Şelaleler, yüzyıllardır bilinen aynı şarkıları mırıldanıyordu.
Komiser, çağlarcanın eğimli yerinde kalbi arada duraklayarak bekliyor, beyazımsı açık renkli suyun bulunduğu devasa alana uçsuz bucaksız bir şekilde çıkan uçurumun derinliğine bakıyor, sigara içiyor, dağın eteğindeki yangını ve tomruk sıkışıklığını seyrediyordu sakin sakin. Tepedeki hamama yaklaştı, nöbetçi ise görevini devretti. Daha sonra aylakların konaklamak için mutlu bir şekilde toplandığı tarafa indi ve ambardan yaşlı işçi başına seslendi:
“Hamamda onlarla olmak nasıl?”
“Doğruyu söylemek gerekirse, onlara içki vermek adet oldu.”
Komiser, elini kolunu kızgın bir şekilde sallayarak, yerine çekildi.
Üst rütbeli işçi başı hamama girerek paketi açtı ve şişeyi sıranın üzerine koydu. Rafta duran akağaç kabuğundan yapılmış dört adet ayakkabı tabanı, yani iki varlık, tatlı su gelinciği gibi anında kayboldu, sessizce rafın arkasından kayıp gittiler.

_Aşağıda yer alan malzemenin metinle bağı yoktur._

/-- The word a read returns, before reserved and WO bits are cleared. -/
def State.viewWord (s : State) (off unit : Nat) : Word64 × State :=
  let w := s.reg off unit
  if off = R.CMP_CTX_INFO then (ctxInfo (s.ctx (s.selv F.CMP_CTX_SEL.CORE * 128 + s.selv F.CMP_CTX_SEL.CTX)), s)
  else if off = R.CMP_CTX_THREAD then (ctxThread (s.ctx (s.selv F.CMP_CTX_SEL.CORE * 128 + s.selv F.CMP_CTX_SEL.CTX)), s)
  else if off = R.CMP_CORE_STATS then s.freeFields w [F.CMP_CORE_STATS.BANK_CONFLICTS, F.CMP_CORE_STATS.IDLE_CYCLES]
  else if off = R.CMP_ENG_STATE then (engState (s.engine unit), s)
  else if off = R.PX_CORE_STATE then (pxInfo (s.ctx (32768 + unit)), s)
  else if off = R.PX_CORE_STATS then s.freeFields w [F.PX_CORE_STATS.STALL_CYCLES]
  else if off = R.DSU_STATE then (s.dsuState unit, s)
  else if off = R.PUU_STATE then (s.puuState unit, s)
  else if off = R.FAB_REGION_STATE then (s.regionWord (s.selv F.FAB_REGION_SEL.REGION), s)
  else if off = R.LNK_LEVEL_UTIL then s.levelUtil
  else if off = R.COL_UNIT_STATE then (s.unitWord unit, s)
  else if off = R.COL_COMM_INFO then (s.ofComm unit s.commInfo, s)
  else if off = R.COL_COMM_RING then (s.ofComm unit commRing, s)
  else if off = R.COL_COMM_STATE then (s.ofComm unit s.commState, s)
  else if off = R.TIM_COUNT then (BitVec.ofNat 64 s.now, s)
  else if off = R.TIM_STATE then (putF w F.TIM_STATE.HOLD s.holdTime, s)
  else if off = R.TIM_LAUNCH_STATE then (s.launchWord, s)
  else if off = R.TIM_LAUNCH_START then (s.launchStart, s)
  else if off = R.SPL_STATE then (s.splWord, s)
  else if off = R.ERR_REC0 then (s.recWord 0, s)
  else if off = R.ERR_REC1 then (s.recWord 1, s)
  else if off = R.ERR_REC2 then (s.recWord 2, s)
  else if off = R.ERR_REC3 then (s.recWord 3, s)
  else if off = R.ERR_RESET_STATE then (putF w F.ERR_RESET_STATE.BUSY (b2n s.resetting.isSome), s)
  else if off = R.HIF_MBOX_STATE then (putF w F.HIF_MBOX_STATE.MODE s.mboxMode, s)
  else if off = R.HIF_BIAS_STATE then (putF w F.HIF_BIAS_STATE.DEVICE_GRANULES s.deviceGranules, s)
  else if off = R.MEM_STATE then (putF w F.MEM_STATE.RETRAINING (b2n (s.blocks.any fun b => b.retraining && stackOf b.addr == unit)), s)
  else if off = R.TIER_INIT then (putF w F.TIER_INIT.ZEROED_MIB (s.zeroedMib unit), s)
  else if off = R.MGT_UTIL then (s.mgtUtil, s)
  else if off = R.MGT_RESERVE_INFO then (s.reserveInfo, s)
  else if off = R.MGT_PINS then (putF w F.MGT_PINS.FAULT_DRIVEN (b2n (s.flag F.PWR_FAULT.VALID)), s)
  else if off = R.PWR_PAIR_STATE then (s.pairWord unit, s)
  else if off = R.PWR_RAIL then 
    s.freeFields (putF w F.PWR_RAIL.MV (s.railMv (s.selv F.PWR_RAIL_SEL.RAIL))) [F.PWR_RAIL.CURRENT, F.PWR_RAIL.REG_TEMP]
  else if off = R.SEC_STATUS then (s.secStatus, s)
  else if off = R.SEC_MR_COUNT then (BitVec.ofNat 64 ((s.mr (s.selv F.SEC_MR_SEL.INDEX)).count % 2 ^ 32), s)
  else if R.SEC_MR_VAL ≤ off && off < R.SEC_MR_VAL + 64 then
    (BitVec.ofNat 64 (fieldAt (s.mr (s.selv F.SEC_MR_SEL.INDEX)).value (off - R.SEC_MR_VAL) 8), s)
  else (w, s)

/-! ### Reads -/

/-- The bits of the word that an access of some bytes covers. -/
def accessMask (off size : Nat) : Word64 :=
  if size = 8 then BitVec.ofNat 64 (2 ^ 64 - 1) else BitVec.ofNat 64 ((2 ^ 32 - 1) * 2 ^ (8 * (off % 8)))

/-- RC bits that a read returned are cleared; what hardware added in this tick stays (R9, R12). -/
def State.clearRc (s : State) (off unit : Nat) (bits : Word64) : State :=
  if bits = 0 then s else s.setReg off unit ((s.reg off unit &&& ~~~bits) ||| (s.hwWord off unit &&& bits))

/-- An access of a size or alignment that R10 does not accept. -/
def badAccess (off size : Nat) : Bool := (size != 4 && size != 8) || off % size != 0

/-- The staged view (R309) and the end of the register space. -/
abbrev stagedView : Nat := 0x2000000
abbrev regSpace : Nat := 0x4000000

/-- A register read: the value, at bit 0 of the result. What hardware has added to a counter in the tick so far is in the value
read and stays in the counter (R12, which does not say what the read returns: DESIGN CHOICE, log entry 53). RWS fields that a
commit of this tick has changed still read as before it (R310). -/
def State.regRead (s : State) (src : Source) (off size : Nat) : Word64 × State :=
  if s.dark then (0, s)
  else if badAccess off size then (0, s.refuse src 1 off 0)
  else if regSpace ≤ off then (0, s)
  else
    let at_ := off % stagedView / 8 * 8
    match s.descAt at_ with
    | none => (if compAt ≤ at_ && at_ < 2 * compAt then s.compRead (off % stagedView - compAt) size else 0, s)
    | some d =>
      if s.regClosed at_ then (0, s)
      else
        let u := s.unitFor at_
        let m := accessMask off size
        let (w, s) := s.viewWord at_ u
        let stagedRead := decide (stagedView ≤ off)
        let active := (assocGet (keyOf at_ u) s.held).getD w
        let rws := if stagedRead then s.stg at_ u else active
        let w := (w &&& ~~~d.mask .rws) ||| (rws &&& d.mask .rws)
        let s := if stagedRead then s else s.clearRc at_ u (d.mask .rc &&& m)
        ((w &&& d.defined &&& ~~~d.mask .wo &&& m) >>> (8 * (off % 8)), s)

/-! ### Ranges -/

/-- The ranges of LNK_ROUTE_ENTRY (Tables 09-18, 09-19), whatever VALID says (R11). -/
def State.routeBad (s : State) (m : Word64) : Bool :=
  let table := s.selv F.LNK_ROUTE_SEL.TABLE
  let own (e : Nat) : Bool := decide (e < 0x4000) && e / 64 == s.fld F.LNK_ID.GROUP
  if table = 0 then wordGet m 31 12 != 0
  else if table = 1 then wordGet m 11 0 != 0 || wordGet m 31 27 != 0
  else !(own (wordGet m 47 32) && own (wordGet m 31 16))

/-- A value between two bounds. -/
def between (lo hi v : Nat) : Bool := decide (lo ≤ v ∧ v ≤ hi)

/-- R11: whether the value m of a register has a field out of range; src is the writer. -/
def State.outOfRange (s : State) (src : Source) (off : Nat) (m : Word64) : Bool :=
  let f (x : Fld) : Nat := wordGet m x.hi x.lo
  let g (hi lo : Nat) : Nat := wordGet m hi lo
  if off = R.HIF_BOOT_CTL then g 63 63 == 1 && !(between 1 (2 ^ 28) (f F.HIF_BOOT_CTL.LENGTH) && s.phase == 2)
  else if off = R.HIF_MBOX_POLL || off = R.HIF_CACHE_TIMEOUT then g 39 0 < 1000
  else if off = R.HIF_BIAS_CMD then
    stackGranules ≤ f F.HIF_BIAS_CMD.FIRST
      || (g 63 63 == 1 && (f F.HIF_BIAS_CMD.COUNT == 0 || stackGranules < f F.HIF_BIAS_CMD.FIRST + f F.HIF_BIAS_CMD.COUNT
        || s.flag F.HIF_BIAS_STATE.BUSY))
  else if off = R.MGT_RESERVE_SEL then
    5 < f F.MGT_RESERVE_SEL.KIND || reserveCount (f F.MGT_RESERVE_SEL.KIND) ≤ f F.MGT_RESERVE_SEL.INDEX
  else if off = R.MGT_TEL_CFG then f F.MGT_TEL_CFG.ENTRIES < 16 || f F.MGT_TEL_CFG.PERIOD < 100000
  else if off = R.MGT_WDOG then src != .mgmt || f F.MGT_WDOG.PERIOD < 1000000
  else if off = R.PWR_LIMIT then !between 1000 3600 (f F.PWR_LIMIT.WATTS)
  else if off = R.PWR_REST then f F.PWR_REST.DELAY < 1000
  else if off = R.PWR_RAIL_SEL then 41 < f F.PWR_RAIL_SEL.RAIL
  else if off = R.SEC_FUSE_CMD then s.fuseRefused src (g 63 63 == 1) (g 9 8) (g 6 0)
  else if off = R.DSU_PIVOT_TAU then !(between 20 60 (f F.DSU_PIVOT_TAU.TAU64) && between 10 30 (f F.DSU_PIVOT_TAU.TAU32))
  else if off = R.PUU_NORM_LIMIT then !between 1 0x7FF0000000000000 m.toNat
  else if off = R.MEM_THERM then !(between 50 100 (f F.MEM_THERM.HOT) && between 60 105 (f F.MEM_THERM.CRIT))
  else if off = R.PWR_TJ then !(between 80 110 (f F.PWR_TJ.PACE) && between 90 120 (f F.PWR_TJ.STOP))
  else if off = R.PUU_PARK_SLOTS then f F.PUU_PARK_SLOTS.SLOTS != 0 && !between 4 4096 (f F.PUU_PARK_SLOTS.SLOTS)
  else if off = R.MEM_ROW_CE_LIMIT then f F.MEM_ROW_CE_LIMIT.LIMIT == 0
  else if off = R.TIER_SEL then 9 < f F.TIER_SEL.UNIT
  else if off = R.PX_CORE_SEL then 47 < f F.PX_CORE_SEL.CORE
  else if off = R.LNK_TAG_ENTRY then f F.LNK_TAG_ENTRY.OP == 3
  else if off = R.LNK_ROUTE_SEL then
    match f F.LNK_ROUTE_SEL.TABLE with
    | 0 => 3 < f F.LNK_ROUTE_SEL.INDEX
    | 1 => 15 < f F.LNK_ROUTE_SEL.INDEX
    | 2 => false
    | _ => true
  else if off = R.LNK_ROUTE_ENTRY then s.routeBad m
  else if off = R.LNK_PORT_CFG then f F.LNK_PORT_CFG.GEN == 3
  else if off = R.LNK_ARB then (List.range 8).any fun c => g (32 + 4 * c + 3) (32 + 4 * c) == 0
  else if off = R.COL_CFG then f F.COL_CFG.RETRY < 100 || f F.COL_CFG.XLIM < 1000
  else if off = R.TIM_ASYM then !(decide (-4096 ≤ toSigned 16 (f F.TIM_ASYM.ASYM)) && decide (toSigned 16 (f F.TIM_ASYM.ASYM) ≤ 4095))
  else if off = R.TIM_LEAD then !between 50000 100000000 (f F.TIM_LEAD.LEAD)
  else false

/-! ### Writes of 1 to clear -/

/-- The earliest record of this tick (R304, R12). -/
def State.firstOfTick (s : State) : Option (List Word64) :=
  (List.range 64).findSome? fun i => (s.slot (s.fld F.ERR_LOG_HEAD.NEXT + i)).filter fun ws => (ws.getD 3 0).toNat == s.now

/-- A capture that a cleared VALID re-arms takes what hardware offered in the same tick (R12). -/
def State.rearm (s : State) (off unit : Nat) : State :=
  if off = R.ERR_STATUS && !s.flag F.ERR_STATUS.FIRST_VALID then
    match s.firstOfTick with
    | some ws => (s.setFirst ws).hwSet F.ERR_STATUS.FIRST_VALID 1
    | none => s
  else if off = R.ERR_POISON && !s.flag F.ERR_POISON.VALID then
    match s.aside off unit with
    | some w =>
      let s := (s.setReg off 0 w).hwSet F.ERR_POISON.VALID 1
      ((s.setFld F.ERR_POISON_TICK.TICK ((s.aside R.ERR_POISON_TICK 0).getD 0).toNat).ibi 3).msix s.msixOn 3
    | none => s
  else if (off = R.FAB_REFUSED_LOG && !s.flag F.FAB_REFUSED_LOG.VALID) || (off = R.CMP_NUM_FIRST && !s.flag F.CMP_NUM_FIRST.VALID) then
    match s.aside off unit with
    | some w =>
      let s := s.setReg off unit w
      if off = R.FAB_REFUSED_LOG then s.hwSet F.FAB_REFUSED_LOG.VALID 1 else s.hwSet F.CMP_NUM_FIRST.VALID 1
    | none => s
  else s

/-- W1C bits written with 1 are cleared but for those that hardware set in this tick (R9, R12). -/
def State.clearW1c (s : State) (off unit : Nat) (bits : Word64) : State :=
  if bits = 0 then s else (s.setReg off unit (s.reg off unit &&& ~~~(bits &&& ~~~s.hwWord off unit))).rearm off unit

/-! ### Posts -/

/-- A post's register takes descriptors from this place. -/
def State.postPlace (s : State) (off a : Nat) : Bool :=
  match regBlock off, place a with
  | 14, .csram c _ => off == R.COL_POST + 8 * c
  | 15, .stack k _ => off == R.DIG_POST + 8 * k
  | 15, .csram c _ => off == R.DIG_POST + 8 * (c / 2)
  | 16, _ => isStackCsram (s.kindAt a)
  | _, _ => false

/-- A write of a post register (R244, R271, R282, R289). The read of a descriptor in memory in reset waits (R316). -/
def State.posted (s : State) (src : Source) (off : Nat) (v : Word64) : State :=
  let a := offOf v.toNat
  if off = R.TIM_LAUNCH_POST then s.launchPosted src v
  else if s.isSelf v.toNat && a % 64 == 0 && s.postPlace off a && s.memWaits a 64 then s.holdOp resetHold (.post off src v)
  else if off = R.SPL_POST then s.splPost src v
  else if regBlock off = 15 then s.digPost src ((off - R.DIG_POST) / 8) v
  else s.colPost src ((off - R.COL_POST) / 8) v

/-! ### Writes -/

/-- An unmasked vector that waits is sent (R338). -/
def State.unmask (s : State) (v : Nat) : State :=
  if s.msixOn && wordGet (s.reg (R.MSIX_DATA + 16 * v)) 32 32 == 0 && bitOf (s.reg R.MSIX_PBA).toNat v then
    (s.setReg R.MSIX_PBA 0 (s.reg R.MSIX_PBA &&& ~~~BitVec.ofNat 64 (2 ^ v))).emit (.msix v)
  else s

“İletmemiz emredildi! Orada çerez dâhil her şey var… Fakat çocuklar, orman halkı yarın çağlarcada olmak zorunda.”
“Doğru mu?” dedi birisi, titreyen elleriyle kabı tutarak.
“Bekle Mikişka! Doğru düzgün yapmak gerek, şurada bir yerde süt kabı olacaktı…”
“Buldun mu onu!”
“Yavaş yavaş suyla doldurmak lazım! Suyla!”
“Duyuyor musunuz çocuklar? Orman halkı yarın çağlarcada olmak zorunda!”
“Duyuyoruz… Söyle bakalım! Duyduğuma göre kısa bir süre önce işçi başı olmuşsun.”
“Evet, alaşımdan sorumluyum… Komhoz19‘da…”
“Yaa, at arabasında mı?20 Ormandakiler yarın çağlarcada olmayacak. Yazık, hemen gitsinler isterdim hâlbuki.”
“Bekle Mikişka! Birlikte gitmek gerek, sen de canım.”
“Yoldaş komisere, yüreğine inmesin diye de ki, teşekkür ederim, fakat orman halkı yarın hiçbir şekilde çağlarcada olmayacak!”